(Saved data entries)
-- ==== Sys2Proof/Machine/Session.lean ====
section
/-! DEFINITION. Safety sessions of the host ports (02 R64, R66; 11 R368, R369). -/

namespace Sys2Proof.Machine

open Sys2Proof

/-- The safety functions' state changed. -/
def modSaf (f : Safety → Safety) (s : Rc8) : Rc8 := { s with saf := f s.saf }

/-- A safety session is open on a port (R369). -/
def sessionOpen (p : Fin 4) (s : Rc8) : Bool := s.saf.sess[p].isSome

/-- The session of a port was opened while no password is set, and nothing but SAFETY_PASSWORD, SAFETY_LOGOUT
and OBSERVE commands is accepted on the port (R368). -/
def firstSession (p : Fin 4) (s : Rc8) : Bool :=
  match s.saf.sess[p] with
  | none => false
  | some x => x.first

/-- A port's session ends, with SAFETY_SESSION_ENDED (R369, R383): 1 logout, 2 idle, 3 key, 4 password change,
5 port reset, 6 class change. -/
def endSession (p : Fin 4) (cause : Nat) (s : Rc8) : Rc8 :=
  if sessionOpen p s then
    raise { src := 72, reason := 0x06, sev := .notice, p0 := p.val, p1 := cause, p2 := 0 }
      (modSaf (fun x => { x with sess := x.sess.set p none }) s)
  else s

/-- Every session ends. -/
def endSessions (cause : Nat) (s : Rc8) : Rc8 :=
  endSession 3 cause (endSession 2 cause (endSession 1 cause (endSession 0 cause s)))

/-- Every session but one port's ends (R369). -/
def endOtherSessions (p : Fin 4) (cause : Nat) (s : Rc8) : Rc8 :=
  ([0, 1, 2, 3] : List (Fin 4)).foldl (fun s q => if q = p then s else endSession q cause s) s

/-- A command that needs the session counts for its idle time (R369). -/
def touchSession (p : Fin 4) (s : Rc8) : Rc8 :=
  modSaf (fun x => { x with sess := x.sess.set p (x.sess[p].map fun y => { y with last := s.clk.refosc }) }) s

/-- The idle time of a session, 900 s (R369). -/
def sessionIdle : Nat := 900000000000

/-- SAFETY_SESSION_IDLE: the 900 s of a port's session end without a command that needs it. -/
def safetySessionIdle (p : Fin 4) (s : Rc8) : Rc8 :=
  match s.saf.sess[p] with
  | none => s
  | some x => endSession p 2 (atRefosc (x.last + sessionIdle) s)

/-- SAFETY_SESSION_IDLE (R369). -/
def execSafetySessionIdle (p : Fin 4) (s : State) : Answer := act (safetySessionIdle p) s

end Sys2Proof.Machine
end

...

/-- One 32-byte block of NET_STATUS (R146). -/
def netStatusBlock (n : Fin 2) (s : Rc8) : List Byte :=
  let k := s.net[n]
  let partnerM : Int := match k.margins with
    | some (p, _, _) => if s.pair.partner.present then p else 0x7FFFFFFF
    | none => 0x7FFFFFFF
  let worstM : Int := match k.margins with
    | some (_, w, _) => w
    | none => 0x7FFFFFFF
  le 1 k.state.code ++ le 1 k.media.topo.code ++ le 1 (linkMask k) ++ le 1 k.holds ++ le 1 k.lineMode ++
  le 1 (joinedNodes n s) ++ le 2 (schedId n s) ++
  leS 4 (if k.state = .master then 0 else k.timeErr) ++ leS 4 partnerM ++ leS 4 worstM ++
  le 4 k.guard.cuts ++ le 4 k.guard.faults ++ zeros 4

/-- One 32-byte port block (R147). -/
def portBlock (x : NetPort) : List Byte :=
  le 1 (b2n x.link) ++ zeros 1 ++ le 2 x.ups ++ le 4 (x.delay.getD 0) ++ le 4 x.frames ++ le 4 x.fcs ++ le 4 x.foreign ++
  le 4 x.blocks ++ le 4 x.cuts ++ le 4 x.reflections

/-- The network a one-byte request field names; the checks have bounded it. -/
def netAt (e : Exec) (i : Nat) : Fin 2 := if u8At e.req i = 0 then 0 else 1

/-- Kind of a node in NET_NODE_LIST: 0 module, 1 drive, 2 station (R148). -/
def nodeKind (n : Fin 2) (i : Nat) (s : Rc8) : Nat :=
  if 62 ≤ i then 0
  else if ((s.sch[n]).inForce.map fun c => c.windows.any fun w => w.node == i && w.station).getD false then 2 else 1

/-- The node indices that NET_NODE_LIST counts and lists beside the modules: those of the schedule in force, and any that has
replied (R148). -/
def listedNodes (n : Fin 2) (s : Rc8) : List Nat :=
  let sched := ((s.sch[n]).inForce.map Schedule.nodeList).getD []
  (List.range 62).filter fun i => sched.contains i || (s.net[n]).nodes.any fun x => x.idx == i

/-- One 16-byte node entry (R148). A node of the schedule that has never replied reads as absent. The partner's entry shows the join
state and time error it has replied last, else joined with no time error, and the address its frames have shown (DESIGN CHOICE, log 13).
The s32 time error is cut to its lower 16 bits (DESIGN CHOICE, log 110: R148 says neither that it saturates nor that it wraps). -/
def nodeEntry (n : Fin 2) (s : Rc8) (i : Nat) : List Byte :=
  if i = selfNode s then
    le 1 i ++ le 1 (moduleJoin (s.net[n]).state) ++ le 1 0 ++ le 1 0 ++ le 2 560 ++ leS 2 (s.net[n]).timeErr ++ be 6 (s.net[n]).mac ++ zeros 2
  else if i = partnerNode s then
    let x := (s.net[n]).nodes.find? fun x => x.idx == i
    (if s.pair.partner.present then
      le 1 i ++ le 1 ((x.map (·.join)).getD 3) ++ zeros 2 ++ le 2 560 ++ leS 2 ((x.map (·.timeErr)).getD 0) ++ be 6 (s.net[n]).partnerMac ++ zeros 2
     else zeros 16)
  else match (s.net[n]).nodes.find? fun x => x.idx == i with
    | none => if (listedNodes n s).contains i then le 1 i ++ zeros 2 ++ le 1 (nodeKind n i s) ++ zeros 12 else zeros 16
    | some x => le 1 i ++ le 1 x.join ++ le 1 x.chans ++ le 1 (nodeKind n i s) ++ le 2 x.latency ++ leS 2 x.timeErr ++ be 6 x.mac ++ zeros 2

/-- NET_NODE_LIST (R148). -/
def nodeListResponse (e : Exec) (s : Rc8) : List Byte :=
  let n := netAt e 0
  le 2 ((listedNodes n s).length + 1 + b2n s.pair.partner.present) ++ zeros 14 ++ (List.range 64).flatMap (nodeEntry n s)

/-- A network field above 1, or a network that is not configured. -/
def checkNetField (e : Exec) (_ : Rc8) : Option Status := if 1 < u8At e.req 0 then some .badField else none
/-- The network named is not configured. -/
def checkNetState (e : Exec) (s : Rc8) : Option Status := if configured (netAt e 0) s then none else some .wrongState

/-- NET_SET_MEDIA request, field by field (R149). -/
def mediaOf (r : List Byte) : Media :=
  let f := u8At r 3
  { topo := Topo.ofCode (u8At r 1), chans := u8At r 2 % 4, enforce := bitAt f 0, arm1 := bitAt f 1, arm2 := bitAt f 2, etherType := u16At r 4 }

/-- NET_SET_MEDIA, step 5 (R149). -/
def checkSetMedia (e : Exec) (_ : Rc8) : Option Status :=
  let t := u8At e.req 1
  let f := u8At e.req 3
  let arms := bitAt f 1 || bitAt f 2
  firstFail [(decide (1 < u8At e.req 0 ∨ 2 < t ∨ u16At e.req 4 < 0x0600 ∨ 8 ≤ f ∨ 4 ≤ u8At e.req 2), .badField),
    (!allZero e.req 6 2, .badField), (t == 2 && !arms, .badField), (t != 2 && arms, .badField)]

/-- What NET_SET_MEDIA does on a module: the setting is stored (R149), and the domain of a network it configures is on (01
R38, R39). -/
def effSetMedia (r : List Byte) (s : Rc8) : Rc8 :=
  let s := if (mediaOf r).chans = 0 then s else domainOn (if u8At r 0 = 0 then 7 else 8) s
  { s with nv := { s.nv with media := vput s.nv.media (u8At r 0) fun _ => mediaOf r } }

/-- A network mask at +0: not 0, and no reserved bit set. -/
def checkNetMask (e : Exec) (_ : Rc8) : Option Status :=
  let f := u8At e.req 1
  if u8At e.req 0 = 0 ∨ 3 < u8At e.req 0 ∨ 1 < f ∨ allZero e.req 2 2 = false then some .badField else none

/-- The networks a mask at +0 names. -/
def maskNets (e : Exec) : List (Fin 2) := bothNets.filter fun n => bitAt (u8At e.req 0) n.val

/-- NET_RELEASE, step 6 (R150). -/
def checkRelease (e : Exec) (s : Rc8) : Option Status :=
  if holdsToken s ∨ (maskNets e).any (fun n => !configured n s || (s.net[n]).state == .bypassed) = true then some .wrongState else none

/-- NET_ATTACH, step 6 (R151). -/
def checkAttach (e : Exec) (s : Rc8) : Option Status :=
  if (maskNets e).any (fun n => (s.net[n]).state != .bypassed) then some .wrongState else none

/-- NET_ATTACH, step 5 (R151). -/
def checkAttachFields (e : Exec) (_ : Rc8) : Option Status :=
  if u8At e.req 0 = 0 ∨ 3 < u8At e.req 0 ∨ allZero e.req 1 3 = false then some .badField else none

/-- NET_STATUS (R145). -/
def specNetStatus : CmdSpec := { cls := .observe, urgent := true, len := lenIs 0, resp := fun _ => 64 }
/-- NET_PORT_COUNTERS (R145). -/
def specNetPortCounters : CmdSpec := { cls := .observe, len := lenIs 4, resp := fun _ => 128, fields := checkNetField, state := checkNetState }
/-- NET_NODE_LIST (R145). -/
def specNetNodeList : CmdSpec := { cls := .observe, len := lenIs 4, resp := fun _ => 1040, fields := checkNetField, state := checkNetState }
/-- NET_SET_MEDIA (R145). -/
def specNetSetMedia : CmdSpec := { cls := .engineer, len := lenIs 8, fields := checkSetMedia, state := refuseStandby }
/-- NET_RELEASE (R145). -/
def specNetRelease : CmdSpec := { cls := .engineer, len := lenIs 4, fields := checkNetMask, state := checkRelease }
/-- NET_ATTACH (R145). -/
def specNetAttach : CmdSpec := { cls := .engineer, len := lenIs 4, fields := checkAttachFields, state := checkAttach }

* * *

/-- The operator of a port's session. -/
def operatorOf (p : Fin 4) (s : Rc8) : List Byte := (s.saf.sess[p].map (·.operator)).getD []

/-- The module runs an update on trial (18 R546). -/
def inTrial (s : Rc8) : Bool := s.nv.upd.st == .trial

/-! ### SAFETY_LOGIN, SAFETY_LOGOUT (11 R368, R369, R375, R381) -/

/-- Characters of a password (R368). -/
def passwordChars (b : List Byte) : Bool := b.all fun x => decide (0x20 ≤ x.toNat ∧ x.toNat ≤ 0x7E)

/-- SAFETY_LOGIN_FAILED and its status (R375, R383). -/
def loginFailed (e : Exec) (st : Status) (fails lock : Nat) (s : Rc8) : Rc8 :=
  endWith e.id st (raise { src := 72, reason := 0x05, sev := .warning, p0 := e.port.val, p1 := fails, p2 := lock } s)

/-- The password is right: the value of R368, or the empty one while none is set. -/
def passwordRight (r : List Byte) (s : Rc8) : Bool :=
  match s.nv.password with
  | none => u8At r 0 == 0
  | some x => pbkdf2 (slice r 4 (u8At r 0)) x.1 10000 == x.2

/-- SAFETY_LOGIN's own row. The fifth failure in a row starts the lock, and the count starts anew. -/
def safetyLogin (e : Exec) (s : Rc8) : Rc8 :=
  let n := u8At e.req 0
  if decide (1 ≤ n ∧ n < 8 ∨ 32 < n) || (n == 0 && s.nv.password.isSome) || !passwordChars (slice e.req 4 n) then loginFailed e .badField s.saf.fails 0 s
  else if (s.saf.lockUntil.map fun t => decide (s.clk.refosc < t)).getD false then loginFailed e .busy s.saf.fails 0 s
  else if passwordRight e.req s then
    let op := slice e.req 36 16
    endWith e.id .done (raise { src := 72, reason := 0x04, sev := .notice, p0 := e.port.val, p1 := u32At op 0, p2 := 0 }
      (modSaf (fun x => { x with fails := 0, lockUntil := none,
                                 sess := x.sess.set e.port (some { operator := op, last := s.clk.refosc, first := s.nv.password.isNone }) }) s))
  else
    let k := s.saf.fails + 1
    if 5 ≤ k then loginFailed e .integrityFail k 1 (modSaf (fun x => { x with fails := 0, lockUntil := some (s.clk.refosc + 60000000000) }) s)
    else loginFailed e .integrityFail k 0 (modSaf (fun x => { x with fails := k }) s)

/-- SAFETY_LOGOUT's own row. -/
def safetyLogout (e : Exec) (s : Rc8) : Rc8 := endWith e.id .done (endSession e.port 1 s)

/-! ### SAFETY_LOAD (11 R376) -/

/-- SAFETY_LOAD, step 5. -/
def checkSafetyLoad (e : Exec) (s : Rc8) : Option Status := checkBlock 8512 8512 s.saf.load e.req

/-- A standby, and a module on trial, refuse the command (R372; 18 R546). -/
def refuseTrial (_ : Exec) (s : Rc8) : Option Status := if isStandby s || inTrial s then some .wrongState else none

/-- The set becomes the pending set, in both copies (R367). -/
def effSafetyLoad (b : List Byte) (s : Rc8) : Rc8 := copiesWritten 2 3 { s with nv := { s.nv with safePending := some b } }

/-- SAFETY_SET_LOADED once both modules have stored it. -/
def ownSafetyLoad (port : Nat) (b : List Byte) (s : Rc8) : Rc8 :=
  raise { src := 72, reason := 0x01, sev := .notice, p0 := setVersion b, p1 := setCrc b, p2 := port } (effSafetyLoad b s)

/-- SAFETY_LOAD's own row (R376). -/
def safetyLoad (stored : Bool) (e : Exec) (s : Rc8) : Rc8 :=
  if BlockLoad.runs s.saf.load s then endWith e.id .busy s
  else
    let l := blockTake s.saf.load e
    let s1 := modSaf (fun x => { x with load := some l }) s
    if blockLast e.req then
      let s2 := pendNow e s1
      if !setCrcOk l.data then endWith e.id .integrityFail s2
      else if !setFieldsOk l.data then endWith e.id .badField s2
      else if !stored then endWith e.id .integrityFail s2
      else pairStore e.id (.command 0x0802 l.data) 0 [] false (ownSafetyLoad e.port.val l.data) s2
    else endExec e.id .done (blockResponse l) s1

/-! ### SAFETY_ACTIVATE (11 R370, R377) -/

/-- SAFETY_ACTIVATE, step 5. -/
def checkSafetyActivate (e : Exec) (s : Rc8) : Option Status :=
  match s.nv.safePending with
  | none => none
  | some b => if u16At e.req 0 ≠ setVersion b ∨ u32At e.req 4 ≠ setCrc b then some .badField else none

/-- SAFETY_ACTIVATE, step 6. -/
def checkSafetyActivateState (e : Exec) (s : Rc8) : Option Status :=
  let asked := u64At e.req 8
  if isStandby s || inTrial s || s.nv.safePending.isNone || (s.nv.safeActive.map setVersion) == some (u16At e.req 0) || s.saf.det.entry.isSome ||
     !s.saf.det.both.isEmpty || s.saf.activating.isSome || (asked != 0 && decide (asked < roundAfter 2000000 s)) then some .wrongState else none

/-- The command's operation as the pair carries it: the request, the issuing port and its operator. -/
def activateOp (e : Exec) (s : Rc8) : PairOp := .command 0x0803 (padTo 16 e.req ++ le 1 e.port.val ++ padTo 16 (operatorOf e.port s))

**What the task asks:**
Scan the records above for the lines holding "NET_STATUS (R145). -/" and "def specNetAttach : CmdSpec". Transcribe those two and every line between them word for word, and no others.

**Exercise response:**
/-- NET_STATUS (R145). -/
def specNetStatus : CmdSpec := { cls := .observe, urgent := true, len := lenIs 0, resp := fun _ => 64 }
/-- NET_PORT_COUNTERS (R145). -/
def specNetPortCounters : CmdSpec := { cls := .observe, len := lenIs 4, resp := fun _ => 128, fields := checkNetField, state := checkNetState }
/-- NET_NODE_LIST (R145). -/
def specNetNodeList : CmdSpec := { cls := .observe, len := lenIs 4, resp := fun _ => 1040, fields := checkNetField, state := checkNetState }
/-- NET_SET_MEDIA (R145). -/
def specNetSetMedia : CmdSpec := { cls := .engineer, len := lenIs 8, fields := checkSetMedia, state := refuseStandby }
/-- NET_RELEASE (R145). -/
def specNetRelease : CmdSpec := { cls := .engineer, len := lenIs 4, fields := checkNetMask, state := checkRelease }
/-- NET_ATTACH (R145). -/
def specNetAttach : CmdSpec := { cls := .engineer, len := lenIs 4, fields := checkAttachFields, state := checkAttach }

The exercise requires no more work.